### Work required
Below this line is the material. Write out only its lines from the one containing "(verifyDone 0 (extent7.dropLast" through the one containing "raw table. -/", both kept, exactly.
- - -
theorem hyp_ServedWorkEnds_entry : (serving (.read 7 0 36) (served .read) [elemAt 32]).servingOf 0 = some (served .read) ∧
    (serving (.read 7 0 36) (served .read) [elemAt 32]).queueEntry 0 = some (entry (.read 7 0 36) true) ∧
    ((serving (.read 7 0 36) (served .read) [elemAt 32]).entryOf 7).isSome = true := by decide +kernel
theorem hyp_ServedWorkEnds_gone : ((serving (.read 7 0 36) { served .read with gone := true } []).servingOf 0).map (·.gone) = some true := by
  decide +kernel
theorem hyp_ServedWorkEnds_verify : verifyPasses (served .verify) extent7 = true ∧ verifyPasses (served .verify) (extent7.dropLast ++ [0xAA]) = false ∧
    [elemAt 32, elemAt 100][0 + 1]? = some (elemAt 100) ∧ [elemAt 32].length ≤ 0 + 1 ∧
    ({ entry (.verify 7) true with abortWaits := true } : Entry).abortWaits = true := by decide +kernel
/-- R115, R119: the three ends of a VERIFY's step that passes, and of one that does not. -/
theorem test_verify_ends :
    (verifyDone 0 extent7 (serving (.verify 7) (served .verify) [elemAt 32])).link.replies.map (fun r => (r.status, r.payload))
      = [(.ok, [0, 7, 0, 0, 0, 2, 1])] ∧
    (verifyDone 0 extent7 (serving (.verify 7) (served .verify) [elemAt 32, elemAt 100])).pee.claims.map (·.target)
      = [.runs [{ sector := 3, offset := 100, length := 68 }]] ∧
    (verifyDone 0 (extent7.dropLast ++ [0xAA]) (serving (.verify 7) (served .verify) [elemAt 32])).link.replies.map
      (fun r => (r.status, r.payload)) = [(.dataCorrupt, [0, 7, 0, 0, 0, 2, 0, 0])] := by decide +kernel
/-- R36, R118: a DELETE succeeds while a READ of its slot waits: NO_SLOT, and then its own OK (log 42). -/
theorem test_delete_others : (deleteMarkDone 0 true { serving (.delete 7) (served .delete) [elemAt 32] with
    sdr := { calm.sdr with directory := [slot7], serving := [served .delete, { served .read with age := 1 }] }
    rqs := { calm.rqs with queue := [entry (.delete 7) true, { entry (.read 7 0 36) true with age := 1 }], nextAge := 2 } }).link.replies.map
      (fun r => (r.kind, r.status)) = [(0x21, .noSlot), (0x23, .ok)] := by decide +kernel
theorem hyp_ServedWorkEnds_delete : ({ served .delete with attempts := 2 } : Serving).attempts < 3 ∧
    3 ≤ ({ served .delete with attempts := 3 } : Serving).attempts ∧ ({ served .delete with detached := true } : Serving).detached = true ∧
    (served .delete).elem.sector < calm.smp.sectors.length ∧ (0xFE : Byte) ≠ 0xFF ∧
    (served .read).slot = (served .delete).slot ∧ ({ served .read with age := 1 } : Serving).age ≠ (served .delete).age ∧
    calm.pee.op = none := by decide +kernel

/-- A DELETE of slot 7 that RESTART detached: no queue entry, its slot present with delete pending. -/
def detached (v : Serving) : Part :=
  { calm with sdr := { calm.sdr with directory := [{ slot7 with deletePending := true }], serving := [{ v with detached := true }] } }
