/-- R175, R176: the entry that resolve installs for a sector of the raw table. -/
theorem resolve_sector_of_raw {i : Nat} {s : Sector} (h : (rawSectors plan p)[i]? = some s) :
    (resolve format plan p).sector i = s.settled (resolvedTails plan p) i := by
  rw [Part.sector, resolve_sectors, List.getD_eq_getElem?_getD, resolvedSectors, sealOthers_getElem?, h]
  rfl

/-- R121, R127: a queue that resolve installs holds the sectors for which its test holds, in rising order. -/
theorem sectorsWhere_resolved (f : Sector → Bool) : sectorsWhere f (resolvedSectors plan p) =
    (List.range p.scu.records.length).filter (fun i => f ((resolve format plan p).sector i)) := by
  rw [sectorsWhere_eq, resolvedSectors_length]
  simp only [Part.sector, resolve_sectors]

/-! ### A sector's figures (R175) -/

variable (records : List ScanRecord) (live stale : List (List Candidate)) (i : Nat) (r : ScanRecord)

theorem resolvedSector_figures :
    let s := resolvedSector plan records live stale i r
    s.zone = zoneOfSector plan i ∧ s.owner = none ∧ s.pending = 0 ∧ s.suspect = r.suspect ∧ s.live = spaceIn i live ∧
      s.retiring = spaceIn i stale := by
  unfold resolvedSector
  cases r.cls
  case walked =>
    dsimp only
    split
    · exact ⟨rfl, rfl, rfl, rfl, rfl, rfl⟩
    · split
      · exact ⟨rfl, rfl, rfl, rfl, rfl, rfl⟩
      · split
        · exact ⟨rfl, rfl, rfl, rfl, rfl, rfl⟩
        · exact ⟨rfl, rfl, rfl, rfl, rfl, rfl⟩
  all_goals exact ⟨rfl, rfl, rfl, rfl, rfl, rfl⟩

variable {r}

theorem resolvedSector_bad (h : r.cls = .bad) :
    let s := resolvedSector plan records live stale i r
    s.state = .bad ∧ s.nextWrite = 4096 ∧ s.eraseCount = r.eraseCount := by
  unfold resolvedSector
  rw [h]
  exact ⟨rfl, rfl, rfl⟩

theorem resolvedSector_unread (h : r.cls = .torn ∨ r.cls = .blankErased) :
    let s := resolvedSector plan records live stale i r
    s.state = .stale ∧ s.nextWrite = 4096 ∧ s.eraseCount = zoneErase plan records (zoneOfSector plan i) := by
  unfold resolvedSector
  rcases h with h | h
  · rw [h]
    exact ⟨rfl, rfl, rfl⟩
  · rw [h]
    exact ⟨rfl, rfl, rfl⟩

/-- R175: the state of a sector that was walked. -/
theorem resolvedSector_walked (h : r.cls = .walked) :
    let s := resolvedSector plan records live stale i r
    let empty : Prop := spaceIn i live = 0 ∧ spaceIn i stale = 0
    s.eraseCount = r.eraseCount ∧ s.nextWrite = r.nextWrite ∧
      (r.suspect = true → empty → s.state = .stale) ∧ (r.suspect = true → ¬ empty → s.state = .sealed) ∧
      (r.suspect = false → r.nextWrite = 32 → s.state = .free) ∧
      (r.suspect = false → r.nextWrite ≠ 32 → empty → s.state = .stale) ∧
      (r.suspect = false → r.nextWrite ≠ 32 → ¬ empty → r.walkSealed = true → s.state = .sealed) ∧
      (r.suspect = false → r.nextWrite ≠ 32 → ¬ empty → r.walkSealed = false → s.state = .tail) := by
  unfold resolvedSector
  rw [h]
  simp only [← Bool.decide_and, decide_eq_true_eq]
  cases r.suspect with
  | true =>
    by_cases he : spaceIn i live = 0 ∧ spaceIn i stale = 0 <;> simp [he]
  | false =>
    by_cases hw : r.nextWrite = 32
    · simp [hw]
    · by_cases he : spaceIn i live = 0 ∧ spaceIn i stale = 0
      · simp [hw, he]
      · cases r.walkSealed <;> simp [hw, he]

/-- R175: the erase count given to a sector without a header is the highest read in its zone. -/
theorem zoneErase_spec (z : Nat) :
    (∀ j t, records[j]? = some t → t.cls = .walked ∨ t.cls = .bad → zoneOfSector plan j = z → t.eraseCount ≤ zoneErase plan records z) ∧
    (zoneErase plan records z = 0 ∨ ∃ j t, records[j]? = some t ∧ (t.cls = .walked ∨ t.cls = .bad) ∧ zoneOfSector plan j = z ∧
      t.eraseCount = zoneErase plan records z) := by
  obtain ⟨-, all, att⟩ := foldl_max_spec (fun x : ScanRecord × Nat => x.1.eraseCount) (records.zipIdx.filter (fun r =>
    decide (zoneOfSector plan r.2 = z) && (decide (r.1.cls = .walked) || decide (r.1.cls = .bad)))) 0
  simp only [List.mem_filter, List.mem_zipIdx_iff_getElem?, Bool.and_eq_true, Bool.or_eq_true, decide_eq_true_eq] at all att
  refine ⟨fun j t ht hc hz => all (t, j) ⟨ht, hz, hc⟩, att.imp id ?_⟩
  rintro ⟨⟨t, j⟩, ⟨ht, hz, hc⟩, e⟩
  exact ⟨j, t, ht, hc, hz, e⟩

end Resolve

/-! ### A sector's bytes (R175) -/

/-- R175: the space of runs in a sector is that of their elements. -/
theorem spaceIn_eq_spaceOf (i : Nat) (runs : List (List Candidate)) : spaceIn i runs = spaceOf i (runs.flatten.map Candidate.elem) := by
  rw [spaceIn, spaceOf, List.filter_map, List.map_map]
  rfl

/-- What is made of each run, each holding its run's elements, holds the elements of all. -/
theorem filterMap_extents {α : Type} {g : List Candidate → Option α} {extents : α → List Elem}
    (h : ∀ run, (g run).toList.flatMap extents = run.map Candidate.elem) (runs : List (List Candidate)) :
    (runs.filterMap g).flatMap extents = runs.flatten.map Candidate.elem := by
  induction runs with
  | nil => rfl
  | cons run runs ih =>
    rw [List.flatten_cons, List.map_append, ← ih, ← h run]
    cases hg : g run with
    | none => rw [List.filterMap_cons_none hg]; rfl
    | some a => rw [List.filterMap_cons_some hg]; simp
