-- ==== Sys2Proof/Proofs/StepEnd.lean ====
section
/-! SUPPORT. The end of a relocation step (R31, R35, R132, R136, R177): its element's replacement, the OBSOLETE claim deferred on it, the
runner's sector, and the boundary of its job. -/
namespace Sys2Proof.Machine

variable {p q : Part}

/-! ### The element's replacement (R35, R51) -/

/-- R129: the new copy of a step's element. -/
def Step.copied (st : Step) : Elem :=
  { sector := st.newSector, offset := st.newOffset, length := st.elem.length, copy := st.elem.copy + 1 }

/-- R35: an entry whose element the step replaced. -/
def Step.onto (st : Step) (e : DirEntry) : DirEntry := { e with extents := e.extents.set st.index st.copied }

/-- R51: the part once the element names the new copy and its space has moved. -/
def movedElem (st : Step) (p : Part) : Part :=
  subLive st.elem.sector (space st.elem.length) (addLive st.newSector (space st.elem.length) (modEntry st.slot st.onto p))

theorem replaceElem_live {st : Step} {e : DirEntry} (he : p.entryOf st.slot = some e) (live : e.sequence = st.sequence) :
    replaceElem st p = reissueAtReplacement st.slot st.index (movedElem st p) := by
  unfold replaceElem
  rw [he]
  dsimp only
  rw [if_pos live]
  rfl

/-- R35: a step of a generation that is no longer the slot's moves nothing. -/
theorem replaceElem_dead {st : Step} (dead : ∀ e, p.entryOf st.slot = some e → e.sequence ≠ st.sequence) : replaceElem st p = p := by
  unfold replaceElem
  cases he : p.entryOf st.slot with
  | none => rfl
  | some e => exact if_neg (dead e he)

/-- R51: the space of the element moves from the live bytes of its old sector to those of its new one. -/
theorem movedElem_counts (st : Step) (p : Part) :
    MapStep (recount (thenAt st.elem.sector (· - space st.elem.length) (thenAt st.newSector (· + space st.elem.length) same)) same same
      (modEntry st.slot st.onto p).unqueued) (movedElem st p) :=
  subLive_counts (addLive_counts rfl (MapStep.refl (modEntry st.slot st.onto p)).unqueued _ _) _ _

theorem movedElem_newClaims (st : Step) (p : Part) : NewClaims p (movedElem st p) :=
  judgeSector_newClaims (q := modSector _ _ _)
    (judgeSector_newClaims (q := modSector _ _ (modEntry st.slot st.onto p)) (NewClaims.refl p).pee _).pee _

/-- R35: what the replacement of an element leaves as it is. -/
structure Replaced (p q : Part) : Prop where
  retiring : q.sdr.retiring = p.sdr.retiring
  scu      : q.scu = p.scu
  job      : q.rcu.job = p.rcu.job
  age      : p.pee.nextAge ≤ q.pee.nextAge
  length   : q.smp.sectors.length = p.smp.sectors.length
  counts   : ∀ j, (q.sector j).pending = (p.sector j).pending ∧ (q.sector j).retiring = (p.sector j).retiring

theorem replaceElem_replaced (st : Step) (p : Part) : Replaced p (replaceElem st p) := by
  by_cases live : ∃ e, p.entryOf st.slot = some e ∧ e.sequence = st.sequence
  · obtain ⟨e, he, live⟩ := live
    have counts := movedElem_counts st p
    have served := reissueAtReplacement_servedStep (.refl (movedElem st p)) st.slot st.index
    rw [replaceElem_live he live]
    exact
      { retiring := by rw [served.retiring, counts.sdr]; rfl
        scu := by rw [served.scu, counts.scu]; rfl
        job := by rw [served.rcu, counts.job]; rfl
        age := (movedElem_newClaims st p).age.trans served.age
        length := by rw [served.smp, counts.length]; exact List.length_mapIdx
        counts := fun j => by
          obtain ⟨-, -, -, pending, retiring⟩ := counts.counts j
          rw [served.sector, pending, retiring, recount_sector]
          split <;> exact ⟨rfl, rfl⟩ }
  · rw [replaceElem_dead fun e he x => live ⟨e, he, x⟩]
    exact ⟨rfl, rfl, rfl, Nat.le_refl _, rfl, fun _ => ⟨rfl, rfl⟩⟩

/-! ### The runner's sector (R44, R132, R136, R177) -/

theorem dropRunnerSector_spaced (h : Spaced p q) (i : Nat) : Spaced p (dropRunnerSector i q) :=
  modSector_spaced h i _ fun s => by split <;> exact ⟨rfl, rfl, id⟩
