theorem cutOrder_eq {l h : CtxId} (apart : l ≠ h) (before : CutBefore l h p) : cutOrder p = [l, h] := by
  unfold CutBefore at before
  unfold cutOrder
  dsimp only
  cases l <;> cases h
  · exact absurd rfl apart
  · exact if_pos before
  · refine if_neg fun after => ?_
    dsimp only [Part.ctx] at before
    omega
  · exact absurd rfl apart

theorem cutExcess_reservedBy {l h : CtxId} (apart : l ≠ h) (before : CutBefore l h p) (n x : Nat) :
    reservedBy n ((cutExcess n x p).ctx l) = reservedBy n (p.ctx l) - x ∧
    reservedBy n ((cutExcess n x p).ctx h) = reservedBy n (p.ctx h) - (x - reservedBy n (p.ctx l)) := by
  obtain ⟨rest, first, -⟩ := cutCtx_spec l l n x p
  obtain ⟨-, kept, -⟩ := cutCtx_spec l h n x p
  have last (d : CtxId) := (cutCtx_spec h d n (cutCtx l n x p).1 (cutCtx l n x p).2).2.1
  have cut : cutExcess n x p = (cutCtx h n (cutCtx l n x p).1 (cutCtx l n x p).2).2 := by
    unfold cutExcess
    rw [cutOrder_eq apart before]
    rfl
  rw [if_pos rfl] at first
  rw [if_neg (Ne.symm apart)] at kept
  rw [cut, last, last, if_neg apart, if_pos rfl, first, kept, rest]
  exact ⟨rfl, rfl⟩

/-- R55: what a zone's reservation exceeds its bound by. -/
def excessOf (n : Nat) (z : Zone) (p : Part) : Nat :=
  if z.spareInUse then reserved n p - available n p else reserved n p + 1 - available n p

/-- R55, R130: the part at which the excess is cut, and a hold lifted for it. -/
def excessCut (n : Nat) (z : Zone) (p : Part) : Part := liftIfCut n (reserved n p) (cutExcess n (excessOf n z p) p)

theorem excessCut_ctx (n : Nat) (z : Zone) (p : Part) (c : CtxId) : (excessCut n z p).ctx c = (cutExcess n (excessOf n z p) p).ctx c := by
  unfold excessCut liftIfCut
  split
  · exact liftHold_ctx ..
  · rfl

theorem excessCut_smp (n : Nat) (z : Zone) (p : Part) : (excessCut n z p).smp = p.smp := by
  have cut := (cutExcess_smp_rcu n (excessOf n z p) p).1
  unfold excessCut liftIfCut
  split
  · rw [liftHold_smp]; exact cut
  · exact cut

section
variable {n : Nat} {z : Zone} (hz : p.zone n = some z)
include hz

theorem cutReservations_eq_excess : cutReservations n p = if excessOf n z p = 0 then p else loseSpare n z (excessCut n z p) := by
  unfold cutReservations
  rw [hz]
  rfl

theorem cutReservations_reservedBy {l h : CtxId} (apart : l ≠ h) (before : CutBefore l h p) :
    reservedBy n ((cutReservations n p).ctx l) = reservedBy n (p.ctx l) - excessOf n z p ∧
    reservedBy n ((cutReservations n p).ctx h) = reservedBy n (p.ctx h) - (excessOf n z p - reservedBy n (p.ctx l)) := by
  rw [cutReservations_eq_excess hz]
  by_cases none_ : excessOf n z p = 0
  · rw [if_pos none_, none_, Nat.zero_sub]
    exact ⟨rfl, rfl⟩
  · have ctx (c : CtxId) : (loseSpare n z (excessCut n z p)).ctx c = (cutExcess n (excessOf n z p) p).ctx c :=
      (ctx_of_wcu (loseSpare_kept (z := n) n z (excessCut n z p)).2.1 c).trans (excessCut_ctx n z p c)
    rw [if_neg none_, ctx, ctx]
    exact cutExcess_reservedBy apart before n _

/-- R55: a spare AVAILABLE is lost when the cut did not bring the reservation under its bound. -/
theorem cutReservations_spare (exceeds : 0 < excessOf n z p) (home : z.spareInUse = false) : (cutReservations n p).zone n =
    some { z with spareInUse := decide (available n (cutReservations n p) < reserved n (cutReservations n p) + 1) } := by
  rw [cutReservations_eq_excess hz, if_neg (Nat.ne_of_gt exceeds)]
  obtain ⟨sectors, wcu, -⟩ := loseSpare_kept (z := n) n z (excessCut n z p)
  rw [available_of_sectors sectors, reserved_of_wcu wcu]
  have zone : (excessCut n z p).zone n = some z := (zone_of_smp (excessCut_smp n z p) n).trans hz
  unfold loseSpare
  rw [home]
  by_cases lost : available n (excessCut n z p) < reserved n (excessCut n z p) + 1
  · rw [if_pos (by simpa using lost), modZone_zone, if_pos rfl, zone, decide_eq_true lost]
    rfl
  · rw [if_neg (by simpa using lost), zone, decide_eq_false lost, ← home]

end

/-! ### The spare at a context's end (R53, R97) -/

/-- R97: the part at which the context that ends gives up its sector. -/
def givenUp (c : CtxId) (p : Part) : Part :=
  let p1 := removeTaker c (withdraw (.ctx c) p)
  giveUpCtx (p.ctx c) (if (p.ctx c).commit = .switched then p1 else releasePending (p.ctx c) p1)

theorem released_eq (c : CtxId) (p : Part) : released c p = clearOpenCtx c (p.ctx c).slot (returnReservation c (givenUp c p)) := rfl

theorem givenUp_zone (c : CtxId) (p : Part) : ((givenUp c p).ctx c).zone = (p.ctx c).zone := by
  obtain ⟨x, y, z, h, -⟩ := releaseAndGiveUp_counts (p.ctx c) (removeTaker c (withdraw (.ctx c) p))
  have kept := congrArg WriteCtx.zone ((h.ctx c).trans (by rw [recount_ctx]))
  exact kept

theorem released_spare {c : CtxId} {z : Zone} (hz : (released c p).zone (p.ctx c).zone = some z) (away : z.spareInUse = true) :
    available (p.ctx c).zone (released c p) < reserved (p.ctx c).zone (released c p) + 1 := by
  rw [released_eq, ← givenUp_zone c p] at hz ⊢
  have counts := returnSpare_counts ((givenUp c p).ctx c).zone ((givenUp c p).ctx c).zone
  show available _ (returnReservation c (givenUp c p)) < reserved _ (returnReservation c (givenUp c p)) + 1
  unfold returnReservation
  rw [(counts _).1, (counts _).2]
  exact returnSpare_stands hz away

theorem endCtx_spare {c : CtxId} {st : Status} (rests : claimRuns (.ctx c) p = false) {z : Zone}
    (hz : (endCtx c st p).zone (p.ctx c).zone = some z) (away : z.spareInUse = true) :
    available (p.ctx c).zone (endCtx c st p) < reserved (p.ctx c).zone (endCtx c st p) + 1 := by
  obtain ⟨smp, other, none_⟩ : (endCtx c st p).smp = (released c p).smp ∧ (∀ d, d ≠ c → (endCtx c st p).ctx d = (released c p).ctx d) ∧
      ((endCtx c st p).ctx c).reservation = 0 := by
    refine ⟨?_, fun d hd => ?_, (endCtx_ended rests).2.2.2.1⟩
    all_goals
      unfold endCtx
      rw [if_neg (by rw [rests]; exact Bool.false_ne_true), finishEnd_released]
    · exact modCtx_smp ..
    · exact (pushReply_ctx ..).trans (modCtx_ctx_other hd _ _)
  have reserve : reserved (p.ctx c).zone (endCtx c st p) = reserved (p.ctx c).zone (released c p) := by
    refine reserved_eq fun d => ?_
    by_cases hd : d = c
    · subst hd
      rw [reservedBy_none (.inl none_), reservedBy_none (.inl (by rw [(released_spec d p).self]))]
    · rw [other d hd]
  rw [available_of_sectors (congrArg Smp.sectors smp), reserve]
  exact released_spare ((zone_of_smp smp _).symm.trans hz) away

end Sys2Proof.Machine
end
- - -
### Completed task
    (verifyDone 0 (extent7.dropLast ++ [0xAA]) (serving (.verify 7) (served .verify) [elemAt 32])).link.replies.map
      (fun r => (r.status, r.payload)) = [(.dataCorrupt, [0, 7, 0, 0, 0, 2, 0, 0])] := by decide +kernel
/-- R36, R118: a DELETE succeeds while a READ of its slot waits: NO_SLOT, and then its own OK (log 42). -/
theorem test_delete_others : (deleteMarkDone 0 true { serving (.delete 7) (served .delete) [elemAt 32] with
    sdr := { calm.sdr with directory := [slot7], serving := [served .delete, { served .read with age := 1 }] }
    rqs := { calm.rqs with queue := [entry (.delete 7) true, { entry (.read 7 0 36) true with age := 1 }], nextAge := 2 } }).link.replies.map
      (fun r => (r.kind, r.status)) = [(0x21, .noSlot), (0x23, .ok)] := by decide +kernel
theorem hyp_ServedWorkEnds_delete : ({ served .delete with attempts := 2 } : Serving).attempts < 3 ∧
    3 ≤ ({ served .delete with attempts := 3 } : Serving).attempts ∧ ({ served .delete with detached := true } : Serving).detached = true ∧
    (served .delete).elem.sector < calm.smp.sectors.length ∧ (0xFE : Byte) ≠ 0xFF ∧
    (served .read).slot = (served .delete).slot ∧ ({ served .read with age := 1 } : Serving).age ≠ (served .delete).age ∧
    calm.pee.op = none := by decide +kernel

/-- A DELETE of slot 7 that RESTART detached: no queue entry, its slot present with delete pending. -/
def detached (v : Serving) : Part :=
  { calm with sdr := { calm.sdr with directory := [{ slot7 with deletePending := true }], serving := [{ v with detached := true }] } }
/-- R175, R176: the entry that resolve installs for a sector of the raw table. -/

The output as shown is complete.